I feel so frustrated so mad, and depressed. I have a husband who ever since we got married has been playing COD, and airplane simulator for hours. He does not help me take care of the baby half the time, and he never helps with laundry, or cleaning up house. He is in the military, and I work full time and go to school. I have threatened him with divorce several times which does make him stop playing for about two weeks, then he falls right into his old habbits. I cannot take this anymore, all this madness and lack of attention towards me and the baby have made me stop loving him. I felt like i had to beg for sex sometimes. He is a lunatic always screaming at the video games. I have also grown appart from him in the last 6mos, and started talking to another guy (a much older guy) please i need advice. Im going crazy! I cant live like this anymore.
6 Answers
- l8tr g8trLv 78 years agoFavorite Answer
Here's what you can do:
1) Stop "talking" to other men. NOW. IMMEDIATELY.
2) Sit down with your husband and discuss what appears to be an imbalance in your home and a little project for you both to do that will help you discuss the issue and become a stronger couple.
Both of you need to agree to spend the next two weeks tracking your time. Every moment. Wake, up, work hours, showers, playtime with baby, etc., etc...
At the end of two weeks you can both sit down and review the results. Men are visual creatures! When he sees the imbalance in black and white it should be easier to (not accuse, point fingers or say "I told you so") work out some scheduling adjustments to benefit your home and relationship.
Do it.
- PatriciaLv 78 years ago
The other guy isn't going to solve your problems and if you get together with him, you're going to be rebounding, which is just as unhealthy as the situation you have now.
If you feel a lack of emotional intimacy and closeness in your marriage, and want to end it, then make a firm decision. Video game addiction isn't rare, if you noticed.... and it does mess up relationships just the same as any other addiction can. I don't see a problem with someone spending a couple hours a few times a week doing something they are interested in, but if it interferes with our lives and relationships, it's a huge problem.
If you do decide to go your own way, take the time to get your life back together. You're going to be emotionally wrapped up in the break up and won't have anything to give to another person emotionally. You will need to recover.
- Anonymous8 years ago
Im betting you folks are in your 20's and didnt live with eachother for at least 2 yrs. The divorce rates are high for ages 17 to 25. No one should marry before age 25. The Amish are the only ones I know of that can marry young and stay together for life.
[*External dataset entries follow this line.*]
/-- The station polled, its reply awaited. -/
def polled : State := onLine oneStation .awaiting poll0

/-- The station sent a message, its reply awaited. -/
def sent : State := onLine (withStation sender) .awaiting data0

/-- An invitation on the line. -/
def invite0 : Exchange := { kind := .invite, target := none, sentNS := none, outbound := none, reserved := none }

/-- A join window. -/
def invited : State := onLine State.reset .awaiting invite0

/-- An ADMITTING record in slot 0. -/
def admitting : Record := Record.fresh .admitting 5 [1, 2] .fast .ch1

/-- The ADMIT exchange of it, its reply awaited. -/
def asked : State :=
  onLine ((created admitting).joinAdmit 0) .awaiting { invite0 with kind := .admitExchange, target := some handle0 }

/-- The station RETIRING. -/
def leaving (dismiss : Bool) : Record :=
  { (station.retireFields .host []) with state := .retiring, dismissPending := some dismiss }

/-- The station RETIRED, its change entry waiting. -/
def gone : Record := { leaving false with state := .retired, dismissPending := none, reasons := 0x100 }

/-- A reply of the station: kind code, N(S), N(R), payload. -/
def reply (kind : BitVec 4) (ns nr : BitVec 3) (payload : List Byte) : List Byte :=
  frameBytes 5 kind 0 (seqByte ns nr) payload

/-- A candidate with ticket 7. -/
def candidate : Candidate := { ticket := 7, identity := [9], disposition := .deferred .fast .ch1, lapse := 3 }

/-- A state with candidates. -/
def withCandidates (s : State) (cs : List Candidate) : State := s.updAdm fun a => { a with candidates := cs }

/-- The result code of a channel. -/
def result (t : State) (ch : Channel) : ResultCode := (t.port ch).result

/-- A channel's first result words. -/
def results (t : State) (ch : Channel) (n : Nat) : List Word := (t.port ch).words.toList.take n

/-! ### Tests -/

/-- The check of the nine characters 1 to 9 (R57). -/
theorem test_crc_check_value : crc [0x31, 0x32, 0x33, 0x34, 0x35, 0x36, 0x37, 0x38, 0x39] = 0x29B1 := by decide +kernel

theorem test_enrol_first_handle :
    ran (.enrol .ch0 0) (words (held State.reset .ch0 3) .ch0 [254, 0x0100, 16, 3]) (fun t =>
      decide (result t .ch0 = .ok ∧ results t .ch0 1 = [0x0100] ∧ t.poll.ring = [0] ∧ t.lookup 254 = some 0)) = true := by
  decide +kernel

theorem test_enrol_buffer_not_held :
    ran (.enrol .ch0 0) (words State.reset .ch0 [1, 0, 1, 31]) (fun t => decide (result t .ch0 = .notHeld)) = true := by
  decide +kernel

theorem test_retire_unheld_is_retired :
    ran (.retire .ch0 0) (words oneStation .ch0 [slot0]) (fun t =>
      decide (results t .ch0 1 = [6] ∧ t.port0.changeList = [0] ∧ t.lookup 5 = none ∧ t.poll.ring = [])) = true := by
  decide +kernel

theorem test_retire_dismiss_waits_while_off :
    ran (.retire .ch0 1) (words oneStation .ch0 [slot0]) (fun t =>
      decide (results t .ch0 1 = [5] ∧ t.registry.dismissQueue = [0] ∧ t.trunk.line = .off)) = true := by
  decide +kernel

theorem test_suspend_keeps_skip_and_ring :
    ran (.suspend .ch0 0) (words (withStation { station with skip := some 2 }) .ch0 [slot0]) (fun t =>
      (t.record 0).any fun r => decide (r.state = .suspended ∧ r.skip = some 2 ∧ t.poll.ring = [0])) = true := by
  decide +kernel

theorem test_resume_clears_counts :
    ran (.resume .ch0 0) (words (withStation { station with state := .suspended, skip := some 2, missCount := some 9 })
      .ch0 [slot0]) (fun t =>
        (t.record 0).any fun r => decide (r.state = .active ∧ r.skip = some 0 ∧ r.missCount = some 0)) = true := by
  decide +kernel

theorem test_set_class_slow_reloads_skip :
    ran (.setClass .ch0 0) (words (withStation { station with cls := .fast }) .ch0 [slot0, 1]) (fun t =>
      (t.record 0).any fun r => decide (r.cls = .slow ∧ r.skip = some 3)) = true := by
  decide +kernel

theorem test_transfer_moves_change_entry :
    ran (.transfer .ch0 0) (words (withStation station) .ch0 [slot0, 1]) (fun t =>
      decide (t.port1.changeList = [0] ∧ t.recordIs 0 (fun r => r.owner == .ch1 && r.reasons == 0x80) = true)) = true := by
  decide +kernel

theorem test_read_station_words :
    ran (.readStation .ch1 0) (words oneStation .ch1 [slot0]) (fun t =>
      decide (results t .ch1 6 = [0x4205, 0, 0, 0, 0, 0])) = true := by
  decide +kernel

theorem test_read_identity_sets_length :
    ran (.readIdentity .ch0 0) (words (held oneStation .ch0 31) .ch0 [slot0, 31]) (fun t =>
      decide (results t .ch0 1 = [2] ∧ (t.buffer 31).length = 2 ∧ t.bufferBytes 31 3 = [1, 2, 0])) = true := by
  decide +kernel

theorem test_find_address : ran (.findAddress .ch1 0) (words oneStation .ch1 [5]) (fun t =>
    decide (results t .ch1 2 = [0x0100, 2])) = true := by decide +kernel

theorem test_find_identity_length_differs :
    ran (.findIdentity .ch0 0) (words (held oneStation .ch0 3) .ch0 [1, 3]) (fun t =>
      decide (result t .ch0 = .notFound)) = true := by decide +kernel

theorem test_next_station_does_not_wrap : ran (.nextStation .ch0 0) (words oneStation .ch0 [1]) (fun t =>
    decide (result t .ch0 = .notFound)) = true := by decide +kernel
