/-- Where the engine stands at a sample: the stream index of the sample, and the index and the value of the sample that armed it
(R191, R194). -/
structure TrigPlace where
  index : Nat
  arm : Nat
  x : BitVec 16
  deriving DecidableEq, Repr

/-- A monitor of R360 that releases on its own input: a supply monitor, or the shutdown comparator of a sensor. -/
inductive MonitorId where
  | supply (m : Fin 12)
  | comparator (k : Fin 24)
  deriving DecidableEq, Repr

/-- What a DMA write that failed was serving (R376). -/
inductive DmaTarget where
  | queue (id : BitVec 14)
  | completion (c : Fin 64)
  | other
  deriving DecidableEq, Repr

/-- A Dectik link (R291, R300): the device's own RING_A or RING_B, or one further round the ring, named by the position of the
device upstream of it. -/
inductive RingLink where
  | a | b
  | far (upstream : BitVec 7)
  deriving DecidableEq, Repr

/-- A link, and for how many ticks it has had no lane lock, or has been up again (R292, R300). -/
structure LinkTime where
  link : RingLink
  ticks : Nat
  deriving DecidableEq, Repr

/-- The parts of R304's frame that a device receives. -/
structure CairnFrame where
  epoch : BitVec 48
  period : BitVec 14
  crc : Byte
  deriving DecidableEq, Repr

/-- The commands: one constructor per row of spec/opcode_table.json, in the table's order. -/
inductive Instr where
  | identify (h : Hdr) (addr : BitVec 64)
  | paramWrite (h : Hdr) (index : BitVec 16) (value : Word)
  | paramRead (p : Path) (first : BitVec 16) (count : BitVec 16) (addr : BitVec 64)
  | paramWriteMulti (h : Hdr) (count : BitVec 16) (pairs : List (BitVec 16 × Word))
  | saveState (h : Hdr)
  | saveStateDone (readBackOk : Bool)
  | restoreState (h : Hdr) (source : Byte) (crcOk : Bool)
  | segLoad (h : Hdr) (handle : Word) (addr : BitVec 64)
  | segLoadDone (handle : Handle) (img : SegImage)
  | segRelease (h : Hdr) (handle : Word)
  | segPin (h : Hdr) (handle : Word)
  | segUnpin (h : Hdr) (handle : Word)
  | progBind (h : Hdr) (handle : Word) (unbind : Bool) (maxBody d : Byte) (targets : List Word)
  | timingWrite (h : Hdr) (bank first count : Byte) (records : List SetRecord)
  | timingSwap (h : Hdr)
  | timingSwapApply (r : RidgeId)
  | timingCopyDone (r : RidgeId)
  | launch (h : Hdr) (resume bySite : Bool) (site : Byte) (mask : BitVec 16)
  | launchTick (r : RidgeId)
  | halt (h : Hdr) (park bySite : Bool) (site : Byte) (mask : BitVec 16)
  | haltAtBoundary (r : RidgeId)
  | eventJumpArm (h : Hdr) (source : Byte) (disarm : Bool) (target : Word)
  | eventJumpLatch (r : RidgeId)
  | eventJump (r : RidgeId)
  | measure (h : Hdr) (selector nMinus1 : BitVec 16) (conv : BitVec 6) (pinned : Bool) (queue : BitVec 16)
  | measureStart (ticket : BitVec 17)
  | measureEnd (ticket : BitVec 17) (samples : List Int) (atLimit : Bool)
  | timeMeasure (h : Hdr) (pinA edges pinB timu : Byte) (count queue : BitVec 16) (limit : BitVec 64)
  | timuJobStart (ticket : BitVec 17)
  | timuJobEnd (ticket : BitVec 17)
  | captureArm (h : Hdr) (bySite siteLanes : Bool) (site : Byte) (laneMask frames queue : BitVec 16) (buf : BitVec 64)
      (nb : Word)
  | acqArm (h : Hdr) (dig awg stream : Bool) (k : BitVec 16) (pre post : Word) (frames queue : BitVec 16) (buf : BitVec 64)
      (nb : Word)
  | queueConfig (h : Hdr) (queue : BitVec 16) (enable ringSize : Byte) (reservation : Word) (ringBase wbAddr : BitVec 64)
      (cring : Byte) (drainThr : BitVec 16) (stale : Word)
  | queueFlush (h : Hdr) (queue : BitVec 16) (mode : Byte)
  | queueFlushBoundary (queue : BitVec 14)
  | eventRoute (h : Hdr) (source action : Byte) (enable : Bool)
  | siteMap (h : Hdr) (site : Byte) (clear : Bool) (mask : BitVec 256)
  | calRun (h : Hdr) (scope : Byte)
  | calRunDone (results : List CalResult)
  | faultRead (h : Hdr) (addr : BitVec 64)
  | faultClear (h : Hdr) (mask : BitVec 64)
  | faultInject (h : Hdr) (bit count : Byte)
  | ringEnum (h : Hdr) (addr : BitVec 64)
  | syncCal (h : Hdr) (options : Byte)
  | syncCalDone (members : List SyncInfo) (dly : List Word)
  | fwUpdate (h : Hdr) (target : Byte) (len : Word) (addr : BitVec 64) (img : FwImage)
  | fwUpdateDone
  | echo (h : Hdr) (addr : BitVec 64) (data : List Byte)
  | nop (r : RidgeId) (parityError : Bool)
  | repeatVector (r : RidgeId)
  | loopBegin (r : RidgeId)
  | loopEnd (r : RidgeId)
  | loopExit (r : RidgeId)
  | jump (r : RidgeId)
  | call (r : RidgeId)
  | ret (r : RidgeId)
  | jumpFail (r : RidgeId)
  | jumpPass (r : RidgeId)
  | jumpTimeout (r : RidgeId)
  | clrFail (r : RidgeId)
  | matchVector (r : RidgeId)
  | matchEnd (r : RidgeId)
  | apgLoad (r : RidgeId)
  | apgOp (r : RidgeId)
  | signal (r : RidgeId)
  | checkpoint (r : RidgeId)
  | haltOpcode (r : RidgeId)
  | illegalOpcode (r : RidgeId)
  | stagingFetchDone (r : RidgeId) (handle : Handle) (read : Secded)
  | holdResume (r : RidgeId)
  | holdTimeout (r : RidgeId)
  | owlFactorApply (r : RidgeId)
  | refclkLoss
  | refclkPresent
  | clockRevert
  | tcompUpdate
  | ageUpdate (residual : Int)
  | pinCfg (path : Path) (p : PinId) (value : Word)
  | pinModeDone (p : PinId) (voltage : Int)
  | pinPmuCfg (path : Path) (p : PinId) (value : Word)
  | driverOvercurrent (p : PinId)
  | pmuCompliance (p : PinId)
  | pmuComplianceEnd (p : PinId)
  | comparatorTransition (p : PinId) (voltage : Int) (stamp : T64)
  | dpsCfg (path : Path) (n : RidgeId) (value : Word)
  | dpsLevel (path : Path) (n : RidgeId) (value : Word)
  | dpsSlewUpdate (n : RidgeId)
  | dpsCurrentLimit (n : RidgeId)
  | dpsCompliance (n : RidgeId)
  | dpsLimitClear (n : RidgeId)
  | dpsOpenLoad (n : RidgeId)
  | dpsSenseOpen (n : RidgeId)
  | dpsSenseRestore (n : RidgeId)
  | boosterFault (n : RidgeId)
  | dpsNcoUpdate (n : RidgeId)
  | dpsNcoFreq (path : Path) (n : RidgeId) (value : Word)
  | dpsNcoPhase (path : Path) (n : RidgeId) (value : Word)
  | dpsPowerWindow (power : List (BitVec 16)) (current : List (BitVec 16))
  | dpsCapRelease (n : RidgeId)
  | dpsStatus (path : Path) (n : RidgeId) (value : Word)
  | awgStart (n : RidgeId)
  | awgSegmentEnd (e : AwgEnd)
  | stopAwg (path : Path) (n : RidgeId)
  | stopAcq (path : Path) (n : RidgeId)
  | aptNcoFreq (path : Path) (n : RidgeId) (value : Word)
  | aptNcoPhase (path : Path) (n : RidgeId) (value : Word)
  | acqStart (n : RidgeId)
  | analogTrigger (n : RidgeId) (s0 s1 : BitVec 16) (place : TrigPlace)
  | triggerHoldoffEnd (n : RidgeId)
  | recordComplete (n : RidgeId) (samples : List (BitVec 16))
  | acqPostEnd (n : RidgeId) (samples : List (BitVec 16))
  | analogBlockComplete (n : RidgeId) (samples : List (BitVec 16))
  | analogBlockCopy (n : RidgeId) (read : Secded)
  | aptHostRd (path : Path) (n : RidgeId) (value : Word)
  | captureWindowEnd (r : RidgeId)
  | captureBlockTimeout (r : RidgeId)
  | captureBlockCopy (r : RidgeId) (read : Secded)
  | rdgCapHostRd (path : Path) (r : RidgeId) (value : Word)
  | anchor (r : RidgeId)
  | packetAdmission (queue : BitVec 14)
  | staleTimer (queue : BitVec 14)
  | drainStart (queue : BitVec 14) (uncorrectable : List (BitVec 12))
  | drainDone (queue : BitVec 14)
  | queueHeadWrite (queue : BitVec 14) (value : Word)
  | doorbell (ring : Fin 64) (value : Word)
  | packetFetch (ring : Fin 64) (pkt : Packet) (completionError : Bool)
  | sqEnable (ring : Fin 64) (value : Word)
  | sqResume (ring : Fin 64) (value : Word)
  | cqEnable (ring : Fin 64) (value : Word)
  | cqHeadWrite (ring : Fin 64) (value : Word)
  | pendingNoticeWrite (ring : Fin 64)
  | cqIrqTimer (ring : Fin 64)
  | dmaWriteError (target : DmaTarget) (again : Bool)
  | timedWriteApply
  | registerWrite (path : Path) (loc : RegLoc) (value : Word)
  | replay (path : Path) (value : Word)
  | reclaim (path : Path) (value : Word)
  | linkFrameResend (portB : Bool)
  | linkDown (l : LinkTime)
  | linkRestored (l : LinkTime)
  | ringPacketArrival (reverse : Bool) (seq : Nat) (load : RingLoad)
  | ringReplyArrival (via : Via) (to_ : ReplyTo) (sender : BitVec 7) (reply : Reply)
  | enumStart
  | enumRetry
  | enumToken (via : Via) (count : BitVec 8) (own closed : Bool) (entries : List Member)
  | cairnFrameSend
  | cairnFrameReceive (f : CairnFrame) (reserved : BitVec 2) (stamp : T64)
  | cairnLoad (replicaDisagrees : Option RidgeId)
  | cairnRelaunch
  | cairnMissed
  | discoveryPulse (parent : Byte) (output : Byte)
  | echoPulse (stamp : T64)
  | echoTurnaround
  | echoReturn (output : Bool) (driven returned : T64)
  | bgTrackEcho (e : HopEcho)
  | ringEventReceive (via : Via) (e : RingEvent)
  | cspWrite (n : Fin 2) (f : CspFrame)
  | cspWriteApply (n : Fin 2)
  | cspRead (n : Fin 2) (f : CspFrame)
  | cspStatus (n : Fin 2) (f : CspFrame)
  | xipMiss (addr : BitVec 32)
  | xipLineFill (addr : BitVec 32)
  | porRelease (straps : Straps) (fuses : Fuses)
  | foxRelease
  | sfdpRead (valid xspiProfile sizeOk : Bool) (continuous : Bool)
  | firmwareVerify (img : Option FwImage)
  | patchLoad (img : Option FwImage)
  | pcieLinkUp
  | powerupCalDone
  | hbmTrainingDone (slotsOk : List Bool)
  | rsiApply (newerReadsOk otherReadsOk : Bool)
  | foxWatchdog
  | tempConversion (sensor : Fin 24) (value : Int)
  | sensorRecover (sensor : Fin 24)
  | owlGraceExpiry
  | owlRelease
  | thermalShutdown (sensor : Fin 24)
  | supplyResetFault (m : Fin 12)
  | supplyDip (m : Fin 12)
  | suspectWindowEnd (m : Fin 12)
  | monitorRelease (m : MonitorId)
  | monitorTimeout (m : Fin 12)
  | pmonGate (counts : List (BitVec 20))
  | eventDelivery (col : Option (Fin 47))
  | glbEvtFire (path : Path) (value : Word)
  | bgCal (conv : Fin 64) (gain offset : Int)
  | parkWaitExpiry
  | quietPeriodEnd
  | recoveryComplete
  | hostReset (path : Option Path) (straps : Straps)
  | reset (path : Path) (r : RidgeId)
  | ridgeResetRelease (r : RidgeId)
  | hbmTrainingLoss
  | multiplierLockLoss
  | fatalSourceDeasserts (bit : Fin 64)
  | porNAssert
  | badCmdFrame (n : Fin 2) (f : CspFrame)
  deriving DecidableEq, Repr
Source(s): Life at 50. - ?Lv 48 years ago
Good luck with finding a guy who doesn't like playing video games....My husband likes playing even though he doesn't too much anymore maybe once or twice a month...But he was addicted to it, playing for hours everyday. But eventually he just got tired of it and don't care to play anymore...I don't think it is anything to divorce over..You two just need to learn how to work things out... You can't just bail everytime hard times come to a marriage...Marriage will have its ups and downs you just have to learn how to work together.....And looking outside your marriage is never a good idea.
Just be glad its just video games you have to worry about not something worse.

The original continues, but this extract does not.